Comment choisissez-vous vos investissements ?
J'investis principalement dans l'intelligence artificielle. D'un côté, je me concentre sur l'IA elle-même, et de l'autre, sur des entreprises qui seront peu impactées par l'IA à court et moyen terme, comme l'immobilier, les services, la restauration, ou encore celles qui soutiennent l'IA. J'ai investi, à mon modeste niveau, dans des entreprises comme Anthropic, Mistral, OpenAI, Poolside, et d’autres.
Pensez-vous que ces entreprises pourront détrôner les GAFAM ?
Parmi les GAFAM, il y a Microsoft, et selon moi, rien ne pourra jamais vraiment détrôner Microsoft . C'est une des leçons de l'histoire de l'informatique. Mais pour les autres, oui, l'IA pourrait redistribuer les cartes dans l'ensemble des industries. Si, en 1995, je vous avais dit qu'Amazon deviendrait le premier retailer mondial, ou qu'en 2000, Google deviendrait le site le plus visité, vous auriez sans doute ri. Aujourd'hui, nous sommes dans une situation similaire. Je pense même qu'il y aura de la casse, avec seulement 5% de survivants. Mais ces 5% seront les futurs GAFAM.
Qu'est-ce qui fait la différence entre ces 5% et les 95 autres ?
La qualité d'exécution. C'est-à-dire la capacité à transformer un projet pensé par les fondateurs en valeur ajoutée concrète pour les utilisateurs c’est ce qui est vraiment game changing.
L’activité historique de Mirakl rentable
Où est-ce que vous voyez Mirakl d'ici 5 ans, d'ici 10 ans ? Quel est votre objectif à long terme ?
Notre objectif principal est de maintenir notre avantage compétitif et notre position de leader dans les métiers de la marketplace.
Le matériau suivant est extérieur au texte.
-- ==== Sys2Proof/Machine/Links.lean ====
section
/-!
DEFINITION. Logical fabric ports, Longshore packets and the sending side of rings (chapters *Fabric ports and optics* and
*Ring reduction*): frames, credits, CONTROL packets, and how a failed operation is made known to the neighbours.
-/
namespace Sys2Proof.Machine

open Sys2Proof

/-! ### Logical ports (R419, R425, R444) -/

/-- A logical port that FAB_PORT_SET has not set. -/
def LPort.reset : LPort :=
  { set := false, state := 0, plane := 0, mac := 0, nextHop := 0, ipv6 := 0, vlan := none, dscp := 0, laser := none, laserOk := true, dimmed := false
    counters := List.replicate 9 0 }

def State.lport (s : State) (l : Nat) : LPort := (alookup l s.fabric.lports).getD LPort.reset

def State.updLport (s : State) (l : Nat) (f : LPort → LPort) : State :=
  { s with fabric := { s.fabric with lports := ainsert l (f (s.lport l)) s.fabric.lports } }

/-- The mode of a fabric port in force (*Port modes* table, R419). -/
def State.portMode (s : State) (p : Nat) : Nat := bits s.cfg.inForce.fabricModes (2 * p) 2

/-- Whether a logical port exists and it and its optical engine are in service (R419, R619). -/
def State.lportEnabled (s : State) (l : Nat) : Bool :=
  let m := s.portMode (l / 2)
  decide (l / 2 < 2 * Variant.dies s.variant) && (m == 2 || (m == 1 && l % 2 == 0)) && s.dieUp (l / 4) &&
    decide (0xC000 + l / 4 ∉ s.health.log.outOfService) && decide (0x2000 + l ∉ s.health.log.outOfService)

/-- The logical port that carries a plane (R425, R426); a switch plane that is out of service carries nothing (R619). -/
def State.lportOf (s : State) (plane : Nat) : Option Nat :=
  if 0x3000 + plane ∈ s.health.log.outOfService then none
  else (List.range 32).find? (fun l => s.lportEnabled l && (s.lport l).set && (s.lport l).plane == plane)

/-- Whether a link test in MODE 2 or 3 holds a fabric port's logical ports DOWN (R661). -/
def State.portTested (s : State) (p : Nat) : Bool := s.test.links.any (fun t => t.kind = 1 && t.index = p && decide (2 ≤ t.mode) && !t.isMargin)

/-- A test ends: its link goes back to mission use, a fabric port's logical ports through TRAINING (R661, R663). -/
def State.endTest (s : State) (t : LinkTest) : State :=
  let s := { s with test := { s.test with links := s.test.links.filter (fun x => !(x.kind = t.kind && x.index = t.index)) } }
  if t.kind = 1 && decide (2 ≤ t.mode) && !t.isMargin then
    [2 * t.index, 2 * t.index + 1].foldl (fun s l =>
      if s.lportEnabled l && s.fabric.laserEn.getD (l / 4) false && (s.lport l).laserOk then s.updLport l (fun x => { x with state := 2 }) else s) s
  else s

/-- Adds to a port counter; it sticks, sets its flag and raises one event as R418 states (R444). No SOURCE names a port's counter, so that of the
event is a free value (log entry 48). -/
def State.countPort (s : State) (l i n : Nat) : State :=
  let old := s.lport l
  let full := decide (max64 < old.counters.getD i 0 + n)
  let s := s.updLport l (fun x => { x with
    counters := setAt i (capAt max64 (x.counters.getD i 0 + n)) x.counters, saturated := if full then x.saturated ||| 2 ^ i else x.saturated })
  if full && !bitAt old.saturated i then (s.freeNat).1.raise 6 ((s.freeNat).2 % 4096) 0 .device else s

/-! ### Longshore packets (R429, R430, R454) -/

/-- `n` bytes of `v`, highest first: network order. -/
def netBytes (n v : Nat) : Bytes := (leBytes n v).reverse

/-- The 32 bytes of a CONTROL payload (*Control payload layout* table, R454). -/
def ctlBytes (c : Ctl) : Bytes :=
  leBytes 1 c.kind ++ zeros 1 ++ leBytes 2 c.members ++ leBytes 4 c.op ++ leBytes 1 c.cop ++ leBytes 1 c.headroom ++ leBytes 2 c.status
    ++ leBytes 2 c.origin ++ zeros 2 ++ leBytes 8 c.units ++ leBytes 4 c.planes ++ zeros 4

/-- The Longshore header and payload of a packet (*Longshore header layout* table, R430). -/
def lsBytes (p : LsPkt) : Bytes :=
  leBytes 1 1 ++ leBytes 1 p.type ++ leBytes 2 ((if p.retransmit then 1 else 0) + (if p.ceSeen then 2 else 0)) ++ leBytes 4 p.ring
    ++ leBytes 4 p.epoch ++ leBytes 2 p.src ++ leBytes 2 p.dst ++ leBytes 1 p.stripe ++ leBytes 1 p.plane ++ zeros 2 ++ leBytes 4 p.seq
    ++ leBytes 4 p.ackSeq ++ leBytes 4 p.credit ++ leBytes 4 p.chunk ++ leBytes 4 p.block ++ leBytes 1 p.blocks.length ++ zeros 7
    ++ (match p.type with
        | 1 => p.blocks.flatMap lbBytes
        | 2 => leBytes 8 p.sack
        | 4 => (p.ctl.map ctlBytes).getD []
        | _ => [])

/-- The UDP source port (R429). -/
def udpSource (ring stripe : Nat) : Nat := 49152 + (ring * 37 + stripe) % 16384

/-- One's complement sum of 16-bit words in network order. -/
def onesSum (bs : Bytes) : Nat :=
  (List.range (ceilDiv bs.length 2)).foldl (fun acc i =>
    let v := acc + ((bs.getD (2 * i) 0).toNat * 256 + (bs.getD (2 * i + 1) 0).toNat)
    v % 65536 + v / 65536) 0

/-- The Ethernet frame of a packet from its destination MAC to its payload, without the frame check sequence (R429). -/
def lsFrame (port : LPort) (dst : Nat) (p : LsPkt) : Bytes :=
  let body := lsBytes p
  let sp := udpSource p.ring p.stripe
  let len := 8 + body.length
  let udp := netBytes 2 sp ++ netBytes 2 48410 ++ netBytes 2 len
  let pseudo := netBytes 16 port.ipv6 ++ netBytes 16 dst ++ netBytes 4 len ++ netBytes 4 17
  let sum := 65535 - onesSum (pseudo ++ udp ++ zeros 2 ++ body)
  netBytes 6 port.nextHop ++ netBytes 6 port.mac ++ (match port.vlan with
    | some tag => netBytes 2 0x8100 ++ netBytes 2 tag
    | none => [])
    ++ netBytes 2 0x86DD ++ netBytes 4 (6 * 2 ^ 28 + (port.dscp * 4 + 2) * 2 ^ 20 + sp) ++ netBytes 2 len ++ netBytes 1 17 ++ netBytes 1 64
    ++ netBytes 16 port.ipv6 ++ netBytes 16 dst ++ udp ++ netBytes 2 (if sum = 0 then 65535 else sum) ++ body

/-- Bytes that a packet takes in a received frame, its frame check sequence included (R433). -/
def lsFrameLen (port : LPort) (p : LsPkt) : Nat := 66 + (if port.vlan.isSome then 4 else 0) + (lsBytes p).length

/-! ### Rings -/

def State.ring? (s : State) (h : Nat) : Option Ring := s.fabric.rings.find? (fun r => r.handle = h)

def State.updRing (s : State) (h : Nat) (f : Ring → Ring) : State :=
  { s with fabric := { s.fabric with rings := mapIf (fun r => r.handle = h) f s.fabric.rings } }

/-- The plane set in ascending order: stripe `s` has the `s`-th plane as its own. -/
def Ring.planeList (r : Ring) : List Nat := maskList 32 r.planes

/-- Whether a fabric port carries a formed ring (R661). -/
def State.portRing (s : State) (p : Nat) : Bool :=
  [2 * p, 2 * p + 1].any (fun l => (s.lport l).set && s.fabric.rings.any (fun r => r.forming.isNone && decide ((s.lport l).plane ∈ r.planeList)))

def Ring.pred (r : Ring) : Nat := (r.index + r.members - 1) % r.members

def Ring.succ (r : Ring) : Nat := (r.index + 1) % r.members

/-- A ring of two: both neighbours are one package (R449). -/
def Ring.two (r : Ring) : Bool := r.members == 2

/-- Planes failed toward a neighbour (R440); in a ring of two a plane fails toward both. -/
def Ring.down (r : Ring) (succ : Bool) : List (Nat × Nat) := if succ then r.downSucc else r.downPred

def Ring.isDown (r : Ring) (succ : Bool) (plane : Nat) : Bool := (r.down succ).any (fun d => d.1 = plane)

/-- The live planes of the set toward a neighbour, ascending. -/
def Ring.live (r : Ring) (succ : Bool) : List Nat := r.planeList.filter (fun p => !r.isDown succ p)

/-- The plane of a stripe whose own plane has failed: position (stripe mod R) among the R live ones (R441). -/
def Ring.movedTo (r : Ring) (succ : Bool) (stripe : Nat) : Nat :=
  let l := r.live succ
  if l.length = 0 then r.planeList.getD stripe 0 else l.getD (stripe % l.length) 0

/-- The plane on which a stripe travels now toward a neighbour. -/
def Ring.stripePlane (r : Ring) (succ : Bool) (stripe : Nat) : Nat :=
  if succ then ((alookup stripe r.send).map (·.plane)).getD (r.planeList.getD stripe 0)
  else (alookup stripe r.back).getD (r.planeList.getD stripe 0)

def SendStripe.fresh (plane : Nat) : SendStripe :=
  { nextSeq := 1, acked := 0, credit := 0, window := 1024, growth := 0, unacked := [], queued := [], plane := plane }

def RecvStripe.fresh : RecvStripe := { ackSeq := 0, credit := 0, got := [], sinceAck := 0, ceSeen := false, staged := [] }

def Ring.sendOf (r : Ring) (st : Nat) : SendStripe := (alookup st r.send).getD (SendStripe.fresh (r.planeList.getD st 0))

def Ring.recvOf (r : Ring) (st : Nat) : RecvStripe := (alookup st r.recv).getD RecvStripe.fresh

def Ring.setSend (r : Ring) (st : Nat) (x : SendStripe) : Ring := { r with send := ainsert st x r.send }

def Ring.setRecv (r : Ring) (st : Nat) (x : RecvStripe) : Ring := { r with recv := ainsert st x r.recv }

/-- The stripes that collectives now running receive on a port's plane. -/
def State.stripesOn (s : State) (plane : Nat) : Nat :=
  (s.fabric.rings.map (fun r =>
    if r.current.isSome then ((List.range r.planeList.length).filter (fun st => r.stripePlane false st = plane)).length else 0)).sum

/-- The planes that share the segment buffers of one fabric port: those of its logical ports (R419, R435). -/
def State.portPlanes (s : State) (plane : Nat) : List Nat :=
  match s.lportOf plane with
  | none => [plane]
  | some l => ([2 * (l / 2), 2 * (l / 2) + 1].filter (fun k => s.lportEnabled k && (s.lport k).set)).map (fun k => (s.lport k).plane)

/-- Segment buffers for each stripe of a port: an equal share of its 1,024, at least 8 (R435). -/
def State.share (s : State) (plane : Nat) : Nat := max 8 (1024 / max 1 ((s.portPlanes plane).map s.stripesOn).sum)

/-- The CREDIT that the package advertises for a stripe: granted only while a collective runs on the ring (R412, R435). -/
def State.creditOf (s : State) (r : Ring) (st : Nat) : Nat :=
  let x := r.recvOf st
  let c := if r.current.isSome then (x.ackSeq + s.share (r.stripePlane false st)) % 2 ^ 32 else x.ackSeq
  if lsLe c x.credit then x.credit else c

/-- The IPv6 address of a neighbour on a plane. -/
def Ring.addrOf (r : Ring) (succ : Bool) (plane : Nat) : Nat := (alookup plane (if succ then r.succAddr else r.predAddr)).getD 0

/-- The command to which a ring's traffic is charged: its operation's, or the RING_FORM that forms it. -/
def Ring.who (r : Ring) : Option CmdId :=
  match r.current with
  | some op => some op.id
  | none => r.forming

/-- Records the CREDIT that a header has advertised for a stripe: one to the predecessor, or, in a ring of two, to the one neighbour (R434). -/
def Ring.noteCredit (r : Ring) (succ : Bool) (p : LsPkt) : Ring :=
  if (!succ || r.two) && decide (p.stripe < r.planeList.length) then r.setRecv p.stripe { r.recvOf p.stripe with credit := p.credit } else r

/-- Sends a packet on a plane toward a neighbour when that plane's port is UP: the frame, its counts, its charge and the CREDIT that it advertises. -/
def State.sendPkt (s : State) (h : Nat) (succ : Bool) (pkt : LsPkt) : State :=
  match s.ring? h, s.lportOf pkt.plane with
  | some r, some l =>
    if (s.lport l).state = 3 then
      let frame := lsFrame (s.lport l) (r.addrOf succ pkt.plane) pkt
      let n := frame.length + 4
      let s := { s with out := s.out ++ [Out.longshore l pkt frame] }
      let s := ((s.countPort l 0 1).countPort l 2 n).updRing h (fun r => r.noteCredit succ pkt)
      match r.who with
      | some id => s.chargeBytes id 18 n
      | none => s.chargeDevice 18 n
    else s
  | _, _ => s

/-- A packet of a ring with its header fields (R430): the acknowledgement fields speak of the reverse stripe, which traffic to the
successor has only in a ring of two. -/
def State.header (s : State) (r : Ring) (type : Nat) (succ : Bool) (st plane seq : Nat) : LsPkt :=
  let back := !succ || r.two
  { type := type, retransmit := false, ceSeen := false, ring := r.ringId, epoch := r.epoch, src := r.index
    dst := if succ then r.succ else r.pred, stripe := st, plane := plane, seq := seq
    ackSeq := if back then (r.recvOf st).ackSeq else 0, credit := if back then s.creditOf r st else 0
    chunk := 0, block := 0, blocks := [], sack := 0, ctl := none }

/-! ### CONTROL packets (R454) -/

/-- The (stripe, plane) pairs of the copies of one CONTROL: every live plane with its own stripe, and each moved stripe on its plane. -/
def Ring.ctlCopies (r : Ring) (succ : Bool) : List (Nat × Nat) :=
  let own := r.planeList.zipIdx.map (fun x => (x.2, x.1))
  (own.filter (fun x => !r.isDown succ x.2)) ++
    (own.filter (fun x => r.isDown succ x.2)).map (fun x => (x.1, r.stripePlane succ x.1))

/-- Sends a CONTROL on every live plane toward a neighbour; a repeat carries RETRANSMIT. -/
def State.sendCtl (s : State) (h : Nat) (c : Ctl) (succ rep : Bool) : State :=
  match s.ring? h with
  | none => s
  | some r =>
    (r.ctlCopies succ).foldl (fun s x =>
      let p := s.header r 4 succ x.1 x.2 ((r.sendOf x.1).nextSeq)
      s.sendPkt h succ { p with retransmit := rep, ctl := some c }) s

/-- Sends a CONTROL and keeps it for repetition until the neighbour returns one with the same KIND and OP (R454). -/
def State.raiseCtl (s : State) (h : Nat) (c : Ctl) (succ : Bool) : State :=
  (s.sendCtl h c succ false).updRing h (fun r => { r with controls := r.controls ++ [(c, succ)] })

/-- A CONTROL to both neighbours, which in a ring of two are one. -/
def State.raiseBoth (s : State) (h : Nat) (c : Ctl) : State :=
  match s.ring? h with
  | none => s
  | some r => if r.two then s.raiseCtl h c true else (s.raiseCtl h c true).raiseCtl h c false

/-- The payload of a ring's CONTROL. -/
def Ring.ctl (r : Ring) (kind op status origin : Nat) : Ctl :=
  { kind := kind, members := r.members, op := op, cop := 0, headroom := 0, status := status, origin := origin, units := 0, planes := r.planes }

/-! ### The end of an operation -/

/-- What a ring keeps when its operation ends (R412, R467, R471): credits go back; a failed operation also drops what it had still to
send and what it held staged. A START that the successor has not answered goes on being repeated (R454). -/
def Ring.endOp (r : Ring) (op : RingOp) (ok : Bool) : Ring :=
  let endSend (x : Nat × SendStripe) : Nat × SendStripe := (x.1, { x.2 with credit := x.2.acked, queued := if ok then x.2.queued else [] })
  let endRecv (x : Nat × RecvStripe) : Nat × RecvStripe := (x.1, { x.2 with staged := if ok then x.2.staged else [] })
  { r with
    current := none, earlyStart := r.earlyStart.filter (fun c => decide (op.op < c.op)), nextOp := op.op + 1, operations := r.operations + (if ok then 1 else 0)
    send := r.send.map endSend, recv := r.recv.map endRecv }

/-- Raises an ABORT for a ring's running operation with the status that ended it (R470, R471): the ring stays FORMED. -/
def State.abortOp (s : State) (h : Nat) (st : Status) : State :=
  match s.ring? h with
  | none => s
  | some r =>
    match r.current with
    | none => s
    | some op =>
      let mark (x : Ring) : Ring :=
        let x := x.endOp op false
        { x with aborts := x.aborts + 1, seen := x.seen ++ [(3, op.op, true), (3, op.op, false)] }
      (s.updRing h mark).raiseBoth h (r.ctl 3 op.op st.code r.index)

/-- A command that ends while its COLLECTIVE step runs aborts the operation (R470). -/
def State.abortOps (s : State) (id : CmdId) (st : Status) : State :=
  let mine := s.fabric.rings.filter (fun r => (r.current.map (·.id)) = some id)
  mine.foldl (fun s r => s.abortOp r.handle st) s

end Sys2Proof.Machine
end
Nous visons également à devenir un acteur majeur du retail media. Un autre enjeu clé est de réussir à intégrer l'intelligence artificielle au cœur de nos produits pour les rendre encore plus performants, et ainsi créer davantage de valeur pour nos clients. Nous continuons de recruter activement pour renforcer nos équipes dans tous les domaines : commercial, marketing, développement, produit, et customer success. Par ailleurs, nous investissons fortement dans les marketplaces B2B.
Êtes-vous rentable ?
Nous sommes rentables sur notre core business, Mirakl Platform, mais nous sommes toujours en phase d'investissement. Nous continuons de développer nos nouveaux produits, le retail media, nos solutions de paiements… Nous investissons beaucoup et beaucoup dans la tech puisque nous sommes en entreprise tech avant tout. Nous avons cette chance chez Mirakl d’avoir des actionnaires qui nous font confiance depuis très longtemps, d'avoir des équipes stables, des comités de direction qui sont stables, et donc d'avoir la possibilité d'investir sur des nouveaux marchés.